- _Prompt_:
Once you reach the line that holds "x with held" in the listing below, output it and every line after it through the line that holds "let s := s.updTask", word for word.

● ● ●

/-- Restores a saved context on a core (R192, R367, R380): buffers, registers, presses, copy entries, lees entries, then
replay from the saved pc, and of the entries whose pages are now mapped (R68). An MMAG that comes back stands in its press's queue
ahead of the others, and the BANK checks of R184 are not made again (log 50); the buffer addresses in its registers stay as they are (log
67); lees entries come back
to the core's log whether or not it has 64 positions free for them (log 53). -/
def State.resumeCtx (s : State) (w : At) (trid : Nat) (t : Task) (save : Nat) : State :=
  let h := s.imgWs save 0 8
  let c := s.ctxOfImage save t trid
  let c := c.replay c.pipe.count (if c.inh then 1 else 0)
  let nle := fld (wd h 0) 47 40
  let nmm := fld (wd h 0) 39 35
  let lees := (List.range nle).map fun i => leesOf w c t.leesAway (s.imgWs save (0xA400 + 320 * i) 40)
  let mm := (List.range nmm).map fun i =>
    let ws := s.imgWs save (0x1800 + 128 * i) 11
    let op : PressOp := { ctx := w.ctx, trid := trid, asid := t.asid, gated := true,
                          words := (ws.take 9).zipIdx.map fun p => mdKeep p.2 p.1,
                          o := mmaOfBits (wd ws 9).toNat, start := 0, cycles := 0, results := [], issued := 0, cut := [],
                          init := [], ended := false }
    let op := match t.mmagAway[i]? with
      | some a => { op with asid := a.asid, issued := a.issued, cut := a.cut, init := a.init, ended := a.ended }
      | none => op
    (fld (wd ws 10) 0 0, { op with cycles := mdK op.words / max 1 (mdKr op.words) })
  let cells := fun (p : Nat) => ((s.imgWs save (0x10000 + 0x8000 * p) 4096).zipIdx.map fun (q : W64 × Nat) =>
    [(2 * q.2, (BitVec.ofNat 32 q.1.toNat : W32)), (2 * q.2 + 1, BitVec.ofNat 32 (q.1.toNat / 2 ^ 32))]).flatten
  let heldRegion := fun (p : Nat) => ((t.holds.find? fun q => q.1 == p).map (·.2)).getD
    (mdRegion ((List.range 9).map fun i => tget 0 c.eng.md i) false)
  let s := s.updCtx w fun _ => c
  let s := s.updCore w.core fun k =>
    { k with lees := k.lees ++ lees
             wb := if t.resident then k.wb else s.takeBuffer (save + 0x20000) (2 ^ 20)
             ab := if t.resident then k.ab else s.takeBuffer (save + 0x120000) (2 ^ 20)
             cb := if t.resident then k.cb else s.takeBuffer (save + 0x220000) (2 ^ 19) }
  let s := [0, 1].foldl (fun s p =>
    s.updPress w.core p fun x =>
      let mine := (mm.filter fun q => q.1 == p).map (·.2)
      let x := { x with mmags := mine ++ x.mmags }
      if (fld (wd h 3) 1 0).testBit p then
        ({ x with held := x.held ++ [⟨w.ctx, heldRegion p, cells p⟩] } : Press).rehold
      else x) s
  let s := s.updTask trid fun t => { t with saved := false, core := w.core, ctx := w.ctx, die := dieOf w.core }
  let thaw := fun (r : HeldRel) => if r.trid == trid && !(t.trapAway.any fun x => x.cause == 9) then { r with frozen := false } else r
  ({ s with releases := s.releases.map thaw } : State).settleLees w.core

● ● ●

- _Answer space_:
        ({ x with held := x.held ++ [⟨w.ctx, heldRegion p, cells p⟩] } : Press).rehold
      else x) s
  let s := s.updTask trid fun t => { t with saved := false, core := w.core, ctx := w.ctx, die := dieOf w.core }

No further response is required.